### GOAL OF THE EXERCISE
Work out how many lines in the records include the word "modifier", then answer with nothing but that number.
○ ○ ○ ○
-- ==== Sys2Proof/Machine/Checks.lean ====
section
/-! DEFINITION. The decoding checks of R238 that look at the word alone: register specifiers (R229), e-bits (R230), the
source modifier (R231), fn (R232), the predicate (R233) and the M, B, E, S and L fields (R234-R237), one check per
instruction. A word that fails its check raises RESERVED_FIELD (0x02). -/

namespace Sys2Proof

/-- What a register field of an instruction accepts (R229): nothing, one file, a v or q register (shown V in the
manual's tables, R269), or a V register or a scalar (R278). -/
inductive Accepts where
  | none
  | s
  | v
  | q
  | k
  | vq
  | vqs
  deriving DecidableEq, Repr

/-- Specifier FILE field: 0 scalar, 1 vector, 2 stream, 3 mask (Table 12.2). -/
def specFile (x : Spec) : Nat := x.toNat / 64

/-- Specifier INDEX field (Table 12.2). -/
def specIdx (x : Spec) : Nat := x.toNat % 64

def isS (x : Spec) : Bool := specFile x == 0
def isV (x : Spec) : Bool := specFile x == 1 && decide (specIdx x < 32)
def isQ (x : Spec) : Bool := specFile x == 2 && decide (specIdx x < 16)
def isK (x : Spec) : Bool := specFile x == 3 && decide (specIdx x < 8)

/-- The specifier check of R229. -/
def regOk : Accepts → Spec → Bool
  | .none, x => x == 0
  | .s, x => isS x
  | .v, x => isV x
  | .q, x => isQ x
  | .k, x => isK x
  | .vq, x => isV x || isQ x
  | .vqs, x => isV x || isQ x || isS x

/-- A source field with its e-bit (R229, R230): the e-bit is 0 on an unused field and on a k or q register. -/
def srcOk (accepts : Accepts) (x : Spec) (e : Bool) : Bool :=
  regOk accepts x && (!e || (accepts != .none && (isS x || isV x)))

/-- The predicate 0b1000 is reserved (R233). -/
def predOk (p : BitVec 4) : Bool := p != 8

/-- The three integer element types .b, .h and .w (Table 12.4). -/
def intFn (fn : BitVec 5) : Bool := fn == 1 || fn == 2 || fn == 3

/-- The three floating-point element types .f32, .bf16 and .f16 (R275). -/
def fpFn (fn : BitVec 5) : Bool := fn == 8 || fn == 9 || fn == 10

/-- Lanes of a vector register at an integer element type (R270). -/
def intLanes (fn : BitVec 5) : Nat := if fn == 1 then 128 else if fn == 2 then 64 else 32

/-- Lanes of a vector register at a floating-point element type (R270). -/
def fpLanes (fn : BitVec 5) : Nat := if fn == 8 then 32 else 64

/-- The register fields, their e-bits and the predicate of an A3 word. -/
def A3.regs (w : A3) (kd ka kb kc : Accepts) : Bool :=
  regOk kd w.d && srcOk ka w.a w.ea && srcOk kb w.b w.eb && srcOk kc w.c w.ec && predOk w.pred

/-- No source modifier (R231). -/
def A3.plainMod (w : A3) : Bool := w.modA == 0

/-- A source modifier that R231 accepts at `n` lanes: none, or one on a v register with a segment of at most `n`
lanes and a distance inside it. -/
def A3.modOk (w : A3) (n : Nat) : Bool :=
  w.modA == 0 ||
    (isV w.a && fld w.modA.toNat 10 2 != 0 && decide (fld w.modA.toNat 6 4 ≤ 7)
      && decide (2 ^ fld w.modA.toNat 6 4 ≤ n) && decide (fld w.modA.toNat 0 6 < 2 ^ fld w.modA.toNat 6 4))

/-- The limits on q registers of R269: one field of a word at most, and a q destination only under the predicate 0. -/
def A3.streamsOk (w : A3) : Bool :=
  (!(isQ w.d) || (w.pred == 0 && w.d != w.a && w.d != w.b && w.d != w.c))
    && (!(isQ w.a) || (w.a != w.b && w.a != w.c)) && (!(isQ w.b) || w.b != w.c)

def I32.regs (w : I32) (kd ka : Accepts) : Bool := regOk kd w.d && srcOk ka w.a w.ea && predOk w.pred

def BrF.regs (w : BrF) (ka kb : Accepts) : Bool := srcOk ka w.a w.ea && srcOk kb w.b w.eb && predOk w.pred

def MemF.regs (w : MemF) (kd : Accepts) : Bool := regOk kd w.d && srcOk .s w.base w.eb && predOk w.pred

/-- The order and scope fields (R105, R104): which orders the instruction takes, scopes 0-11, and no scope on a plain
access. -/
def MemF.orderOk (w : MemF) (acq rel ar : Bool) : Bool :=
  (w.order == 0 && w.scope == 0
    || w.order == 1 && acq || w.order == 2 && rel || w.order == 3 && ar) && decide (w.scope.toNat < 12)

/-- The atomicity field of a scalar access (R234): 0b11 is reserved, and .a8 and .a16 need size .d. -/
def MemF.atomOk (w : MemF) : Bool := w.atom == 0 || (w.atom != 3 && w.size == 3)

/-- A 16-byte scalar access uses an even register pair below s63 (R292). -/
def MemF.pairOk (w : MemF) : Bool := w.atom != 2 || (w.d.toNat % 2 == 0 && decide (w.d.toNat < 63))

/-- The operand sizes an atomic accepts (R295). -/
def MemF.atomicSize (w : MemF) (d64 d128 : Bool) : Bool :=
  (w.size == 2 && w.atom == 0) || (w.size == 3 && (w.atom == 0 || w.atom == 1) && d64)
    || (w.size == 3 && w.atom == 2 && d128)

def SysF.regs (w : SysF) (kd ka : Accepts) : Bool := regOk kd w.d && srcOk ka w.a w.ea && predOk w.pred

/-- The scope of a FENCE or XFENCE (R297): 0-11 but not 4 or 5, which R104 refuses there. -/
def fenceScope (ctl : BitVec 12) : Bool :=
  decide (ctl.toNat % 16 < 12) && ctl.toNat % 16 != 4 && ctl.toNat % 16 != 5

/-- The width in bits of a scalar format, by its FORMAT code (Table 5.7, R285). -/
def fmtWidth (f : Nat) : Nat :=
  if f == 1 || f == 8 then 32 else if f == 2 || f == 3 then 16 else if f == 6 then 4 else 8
○ ○ ○ ○
### RESULT
3